Though officially there are no longer distinctions made between Hutus and Tutsis - everyone is simply Rwandan - Rusesabagina told me this is just a façade to keep the West happy. "Telling someone `you are not a Hutu' and the other `you are not a Tutsi' is just like telling you `you're not white' and me `I'm not black'." Rusesabagina believes that the hatred is so ingrained that fresh bloodshed in the future is not unimaginable. He says that although there is now a multiracial government, with Hutus in positions of authority, these roles are largely just symbolic, with no effective powers.
In the eyes of the Western world the new Rwandan government is a model of African democracy, but according to Rusesabagina all is not as it seems, as the government operates through intimidation. Paul explained, "When they see the Tutsi survivors they tell them, `listen you guys. Your Hutu neighbours were going to kill you. It was us, the RPF, who saved your lives. Shut up.' They also come to Hutus and tell them `we will kill you anytime we want, if it wasn't for us you wouldn't be here'. Those Hutus also shut up." The Rwandan government's intimidation does not stop with its own citizens. "Whenever the international community raises a voice the government says `listen you guys. You ignored the fact that there was a genocide. Don't give us a lesson. You've got nothing to teach us' and the international community just shuts up."
Western nations have tried to press Rwanda into dealing more effectively with the 120,000 genocide suspects held in prison, more than 50% of whom are being held without charge. He told me "it is worse than Guantanamo Bay, because in Rwanda with the husband in jail the wife and children are also in prison" as the wife has to bring the husband's food to the prison at 10am every day, preventing her from working.
Though the legal system is overwhelmed by an immense workload, this is not a sufficient excuse for its lack of effectiveness, as Paul explained: "after the genocide the whole world felt guilty. They said `now we are going to help Rwanda to rebuild'. They raised $1.2bn. They started training judges, but those judges never went to courts."

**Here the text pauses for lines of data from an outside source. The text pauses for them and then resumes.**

-- ==== Sys2Proof/Decode.lean ====
section
/-! DEFINITION. The decoder of R74 and R75, total on all words and rejecting the invalid ones of R80 by name; after it
the encoder, written from the pattern column of R75. -/

namespace Sys2Proof

/-- Why a word has no instruction. -/
inductive DecodeError where
  /-- The word matches no row of R75 (R80); InvalidOpcode carries the word (R201). -/
  | invalidOpcode (op : Word)
  deriving DecidableEq, Repr

/-- Field `P`, bits 15:12 (R71). -/
def fieldP (op : Word) : Nibble := op.extractLsb' 12 4

/-- Field `X`, bits 11:8 (R71). -/
def fieldX (op : Word) : Nibble := op.extractLsb' 8 4

/-- Field `Y`, bits 7:4 (R71). -/
def fieldY (op : Word) : Nibble := op.extractLsb' 4 4

/-- Field `N`, bits 3:0 (R71). -/
def fieldN (op : Word) : Nibble := op.extractLsb' 0 4

/-- Field `KK`, bits 7:0 (R71). -/
def fieldKK (op : Word) : Byte := op.extractLsb' 0 8

/-- Field `NNN`, bits 11:0 (R71). -/
def fieldNNN (op : Word) : Addr := op.extractLsb' 0 12

/-- Family 0: the whole word selects (R74); without strict decoding the low byte does (decision D3). -/
def decode0 (strict : Bool) (op : Word) : Except DecodeError Instr :=
  if strict && fieldX op != 0 then .error (.invalidOpcode op)
  else match (fieldKK op).toNat with
    | 0xE0 => .ok .cls
    | 0xEE => .ok .ret
    | _ => .error (.invalidOpcode op)

/-- Families 5 and 9: `N` must be 0 (R74); without strict decoding it is not looked at (decision D3). -/
def decodeN0 (strict : Bool) (op : Word) (i : Instr) : Except DecodeError Instr :=
  if strict && fieldN op != 0 then .error (.invalidOpcode op) else .ok i

/-- Family 8: the low nibble selects (R74). -/
def decode8 (op : Word) : Except DecodeError Instr :=
  let x := fieldX op
  let y := fieldY op
  match (fieldN op).toNat with
  | 0x0 => .ok (.ldReg x y)
  | 0x1 => .ok (.orReg x y)
  | 0x2 => .ok (.andReg x y)
  | 0x3 => .ok (.xorReg x y)
  | 0x4 => .ok (.addReg x y)
  | 0x5 => .ok (.sub x y)
  | 0x6 => .ok (.shr x y)
  | 0x7 => .ok (.subn x y)
  | 0xE => .ok (.shl x y)
  | _ => .error (.invalidOpcode op)

/-- Family E: the low byte selects (R74). -/
def decodeE (op : Word) : Except DecodeError Instr :=
  match (fieldKK op).toNat with
  | 0x9E => .ok (.skp (fieldX op))
  | 0xA1 => .ok (.sknp (fieldX op))
  | _ => .error (.invalidOpcode op)

/-- Family F: the low byte selects (R74). -/
def decodeF (op : Word) : Except DecodeError Instr :=
  let x := fieldX op
  match (fieldKK op).toNat with
  | 0x07 => .ok (.ldVxDT x)
  | 0x0A => .ok (.ldVxK x)
  | 0x15 => .ok (.ldDTVx x)
  | 0x18 => .ok (.ldSTVx x)
  | 0x1E => .ok (.addI x)
  | 0x29 => .ok (.ldF x)
  | 0x33 => .ok (.ldB x)
  | 0x55 => .ok (.storeRegs x)
  | 0x65 => .ok (.loadRegs x)
  | _ => .error (.invalidOpcode op)

/-- The decode tree of R74, with the parameter STRICT_DECODE of R6. -/
def decodeWith (strict : Bool) (op : Word) : Except DecodeError Instr :=
  match (fieldP op).toNat with
  | 0x0 => decode0 strict op
  | 0x1 => .ok (.jp (fieldNNN op))
  | 0x2 => .ok (.call (fieldNNN op))
  | 0x3 => .ok (.seImm (fieldX op) (fieldKK op))
  | 0x4 => .ok (.sneImm (fieldX op) (fieldKK op))
  | 0x5 => decodeN0 strict op (.seReg (fieldX op) (fieldY op))
  | 0x6 => .ok (.ldImm (fieldX op) (fieldKK op))
  | 0x7 => .ok (.addImm (fieldX op) (fieldKK op))
  | 0x8 => decode8 op
  | 0x9 => decodeN0 strict op (.sneReg (fieldX op) (fieldY op))
  | 0xA => .ok (.ldI (fieldNNN op))
  | 0xB => .ok (.jpV0 (fieldNNN op))
  | 0xC => .ok (.rnd (fieldX op) (fieldKK op))
  | 0xD => .ok (.drw (fieldX op) (fieldY op) (fieldN op))
  | 0xE => decodeE op
  | 0xF => decodeF op
  | _ => .error (.invalidOpcode op)

/-- The decoder of the machine: strict, as R74 and R80 say. -/
def decode (op : Word) : Except DecodeError Instr := decodeWith Machine.strictDecode op

/-- The instruction word of two bytes in fetch order, most significant first (R56, R70). -/
def wordOfBytes (hi lo : Byte) : Word := hi ++ lo

/-- The byte of an instruction word at the lower address (R56). -/
def hiByte (op : Word) : Byte := op.extractLsb' 8 8

/-- The byte of an instruction word at the higher address (R56). -/
def loByte (op : Word) : Byte := op.extractLsb' 0 8

/-- Decoding of the two bytes of an instruction in fetch order. -/
def decodeBytes (hi lo : Byte) : Except DecodeError Instr := decode (wordOfBytes hi lo)

/-- Format A of R72: `P`, `NNN`. -/
def encodeA (p : Nibble) (nnn : Addr) : Word := p ++ nnn

/-- Format RI of R72: `P`, `X`, `KK`; also format R, whose low byte is fixed. -/
def encodeRI (p x : Nibble) (kk : Byte) : Word := p ++ (x ++ kk)

/-- Format RR of R72, whose low nibble is fixed, and format RRN: `P`, `X`, `Y`, `N`. -/
def encodeRRN (p x y n : Nibble) : Word := p ++ (x ++ (y ++ n))

/-- The word of an instruction, from the pattern column of R75. -/
def encode : Instr → Word
  | .cls => 0x00E0
  | .ret => 0x00EE
  | .jp nnn => encodeA 0x1 nnn
  | .call nnn => encodeA 0x2 nnn
  | .seImm x kk => encodeRI 0x3 x kk
  | .sneImm x kk => encodeRI 0x4 x kk
  | .seReg x y => encodeRRN 0x5 x y 0x0
  | .ldImm x kk => encodeRI 0x6 x kk
  | .addImm x kk => encodeRI 0x7 x kk
  | .ldReg x y => encodeRRN 0x8 x y 0x0
  | .orReg x y => encodeRRN 0x8 x y 0x1
  | .andReg x y => encodeRRN 0x8 x y 0x2
  | .xorReg x y => encodeRRN 0x8 x y 0x3
  | .addReg x y => encodeRRN 0x8 x y 0x4
  | .sub x y => encodeRRN 0x8 x y 0x5
  | .shr x y => encodeRRN 0x8 x y 0x6
  | .subn x y => encodeRRN 0x8 x y 0x7
  | .shl x y => encodeRRN 0x8 x y 0xE
  | .sneReg x y => encodeRRN 0x9 x y 0x0
  | .ldI nnn => encodeA 0xA nnn
  | .jpV0 nnn => encodeA 0xB nnn
  | .rnd x kk => encodeRI 0xC x kk
  | .drw x y n => encodeRRN 0xD x y n
  | .skp x => encodeRI 0xE x 0x9E
  | .sknp x => encodeRI 0xE x 0xA1
  | .ldVxDT x => encodeRI 0xF x 0x07
  | .ldVxK x => encodeRI 0xF x 0x0A
  | .ldDTVx x => encodeRI 0xF x 0x15
  | .ldSTVx x => encodeRI 0xF x 0x18
  | .addI x => encodeRI 0xF x 0x1E
  | .ldF x => encodeRI 0xF x 0x29
  | .ldB x => encodeRI 0xF x 0x33
  | .storeRegs x => encodeRI 0xF x 0x55
  | .loadRegs x => encodeRI 0xF x 0x65

/-- The bytes of a program in memory order: two per instruction, most significant first (R70, R87). -/
def assemble (is : List Instr) : List Byte := is.flatMap fun i => [hiByte (encode i), loByte (encode i)]

/-- The host's reading of a table word: the low `nbits` bits of `w` laid out as the hardware stores an instruction
(high byte first) and given to the decoder. -/
def decodeTableWord (nbits w : Nat) : Option Instr :=
  let op : Word := BitVec.ofNat 16 (w % 2 ^ nbits)
  (decodeBytes (hiByte op) (loByte op)).toOption

end Sys2Proof
end

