-- ==== Sys2Proof/Machine/Step.lean ====
section
/-! DEFINITION. The step of the machine: one `cycle` of R86, its random byte free. -/

namespace Sys2Proof.Machine

/-- One cycle (R86), its open parameters at the values of R6's third column. With any parameters: `stepWith`. -/
def step (s : State) : Host.Outcome State Fault Refusal := cycleOf State.fetchInstr pollKey exec s

/-- The state with an instruction word stored where the next step fetches: at `pc`, high byte first. The fetch also
needs no error, no key wait and a `pc` of at most 0xFFE; from reset all three hold already. How a program comes to run
from reset: notes/assumptions/21.md. -/
def State.withFetchWord (s : State) (nbits w : Nat) : State :=
  let op : Word := BitVec.ofNat 16 (w % 2 ^ nbits)
  let pc : Word := if Config.lastFetch < s.pc.toNat then 0x200 else s.pc
  let t := { s with pc := pc, err := none, wait := false }
  (t.memWrite (BitVec.ofNat 12 pc.toNat) (hiByte op)).memWrite (BitVec.ofNat 12 (pc.toNat + 1)) (loByte op)

end Sys2Proof.Machine
end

Instead of a more formal justice system, Rwanda has favoured a form of community justice called Gaccaca courts, where the local people come together to try and to convict their peers. Rusesabagina strongly disagrees with the Gacacca system because "everyone knows that in the Gaccaca courts those peasant people will be trying and convicting their neighbours. They can convict you to 30 years imprisonment or even life. Is that power really to be given to people of such a lower level?"
Paul is extremely worried about the situation within not just Rwanda but also Africa as a whole. According to Rusesabagina, the whole of Africa is just a "forgotten continent". He reels of a list of other forgotten African horrors: Uganda, Darfur, Ivory Coast, Somalia. "Africa seems to be very far away from America and Europe. Those are the deciders?" He believes that the status quo can be changed but "what we need now is to send a strong message to all of those dictators who kill their own people, who steal from their own countries. Listen you guys, you are not untouchable, one day you will also face justice."
Today, we shudder at the astounding rapidity with which the massacres took place. Averaged out, 8000 people died each day, meaning more than 5 lives were taken each minute. Paul Rusesabagina, whose names mean, fittingly, `the great communicator' and `warrior who disperses enemies' managed to save 4 hours worth of people. His autobiography is a tale of courage and human resilience, yet he himself is a modest and simple man, who insists that he did nothing extraordinary. He is a modern day hero, and an inspiration to all.
An Ordinary Man is published by Bloomsbury and priced at £16.99 (hardback).